TO DO -
Transcribe the data below verbatim from the line with "next number. -/" to the line with "(x.queue.length - k)". Include both of those lines.

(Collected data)
------------------------
/-- Fifth law (R41, R42), as far as the lease structures go: every entry in use fits its slot, every slot with a wait has
exactly one entry, the wait lists hold exactly the entries in use, each once, and the pool has 512. -/
def Tables.waitLaw (t : Tables) : Prop :=
  keysRise t.pool ∧
  (∀ e we, lookupKey e t.pool = some we → e < Config.poolEntries ∧ t.entryFits we) ∧
  (∀ d e wd we, lookupKey d t.pool = some wd → lookupKey e t.pool = some we → wd.slot = we.slot → d = e) ∧
  (∀ n, (t.body n).waits = true → ∃ e we, lookupKey e t.pool = some we ∧ we.slot = n) ∧
  (∀ v : VolumeId, (t.waitList v).Nodup ∧
    ∀ e, e ∈ t.waitList v ↔ ∃ we, lookupKey e t.pool = some we ∧ we.volume = v)

/-- No non-FREE slot lies on an OFFLINE volume, and every extent has a block and lies within its volume (R2, R11,
R117). -/
def Tables.volumeLaw (t : Tables) : Prop :=
  ∀ n l, (t.body n).lease? = some l →
    (t.volume l.volume).state ≠ .offline ∧ 0 < l.count ∧ l.start + l.count ≤ (t.volume l.volume).size

/-- The laws of the lease structures together. -/
structure Tables.Sound (t : Tables) : Prop where
  wf : t.slots.wf
  lawOne : t.lawOne
  lawTwo : t.lawTwo
  indexLaw : t.indexLaw
  countLaw : t.countLaw
  fieldLaw : t.fieldLaw
  tokenLaw : t.tokenLaw
  waitLaw : t.waitLaw
  volumeLaw : t.volumeLaw

/-! ### Sessions -/

/-- The records are bound and named as the tenth and eleventh laws say (R79, R82): a port is bound to at most one session,
a name and a session number stand on at most one record that is not FREE, and numbers lie between 1 and the counter (R80). -/
structure SessionLaw (ss : Vector Session 12) (next : Nat) : Prop where
  counter : 1 ≤ next
  ports : ∀ i j : SessionId, ss[i].port.isSome = true → ss[i].port = ss[j].port → i = j
  names : ∀ i j : SessionId, ss[i].state ≠ .free → ss[j].state ≠ .free → ss[i].name = ss[j].name → i = j
  numbers : ∀ i j : SessionId, ss[i].state ≠ .free → ss[j].state ≠ .free → ss[i].number = ss[j].number → i = j
  issued : ∀ i : SessionId, ss[i].state ≠ .free → 1 ≤ ss[i].number ∧ ss[i].number < next

/-- Ninth law (R164): at most 16 notices, numbered consecutively modulo 65536 up to one below the next number. -/
def Session.noticeLaw (x : Session) : Prop :=
  x.queue.length ≤ Config.noticePlaces ∧
    ∀ k, (h : k < x.queue.length) → x.queue[k].seq = x.nextSeq - BitVec.ofNat 16 (x.queue.length - k)

/-- The answer cache holds at most 16 entries (R27). -/
def Session.cacheLaw (x : Session) : Prop := x.cache.length ≤ Config.cacheEntries

/-! ### Slots, sessions and ports together -/

/-- Session `i` waits in this slot by a parked request with the tag (R42). -/
def SlotBody.waitsFor : SlotBody → SessionId → Tag → Prop
  | .free, _, _ => False
  | .pending l _, i, tag => l.owner = i ∧ l.originTag = tag
  | .held l ten, i, tag => l.owner = i ∧ ∃ u, ten.upgrade = some u ∧ u.tag = tag

/-- Session `i` waits by a parked request with the tag. -/
def Tables.waitsFor (t : Tables) (i : SessionId) (tag : Tag) : Prop := ∃ n, (t.body n).waitsFor i tag

/-- What slots, session records, inboxes and the purge queue say of each other: the owner of a lease has a record, one
that waits is ACTIVE (fifth law, R41); no session has more slots than its quota (third law, R16) or more tags outstanding
than its window (R156); an ACTIVE session has a port, and only an ACTIVE or a CLOSING one (R79); each tag of an ACTIVE
session is that of a request in its port's inbox or of one that is parked, and an ORPHANED session has none (R27, R90);
the purge queue holds the CLOSING sessions, each once, and what the job's session still owns lies in the sections that are
left (R97, R98). -/
structure State.ownerLaw (s : State) : Prop where
  owners : ∀ n l, (s.tab.body n).lease? = some l → (s.session l.owner).state ≠ .free
  waiters : ∀ i tag, s.tab.waitsFor i tag → (s.session i).state = .active
  quotas : ∀ i, s.tab.slotCount i ≤ (s.session i).quota
  windows : ∀ i, (s.session i).outstanding.length ≤ (s.session i).window
  bound : ∀ i, (s.session i).state = .active → (s.session i).port.isSome = true
  unbound : ∀ i, (s.session i).port.isSome = true → (s.session i).state = .active ∨ (s.session i).state = .closing
  queued : ∀ i p tag, (s.session i).state = .active → (s.session i).port = some p →
    (tag, TagMark.queued) ∈ (s.session i).outstanding → ∃ r ∈ (s.port p).inbox, r.tag = tag
  parked : ∀ i tag, (s.session i).state = .active → (tag, TagMark.parked) ∈ (s.session i).outstanding →
    s.tab.waitsFor i tag
  orphans : ∀ i, (s.session i).state = .orphaned → (s.session i).outstanding = []
  purging : ∀ i, i ∈ s.purgeQueue ↔ (s.session i).state = .closing
  once : s.purgeQueue.Nodup
  reached : ∀ i n l, s.purgeQueue.head? = some i → (s.tab.body n).lease? = some l → l.owner = i →
    s.purgeSection ≤ n / 256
------------------------
REPLY TO THE TASK -
/-- Ninth law (R164): at most 16 notices, numbered consecutively modulo 65536 up to one below the next number. -/
def Session.noticeLaw (x : Session) : Prop :=
  x.queue.length ≤ Config.noticePlaces ∧
    ∀ k, (h : k < x.queue.length) → x.queue[k].seq = x.nextSeq - BitVec.ofNat 16 (x.queue.length - k)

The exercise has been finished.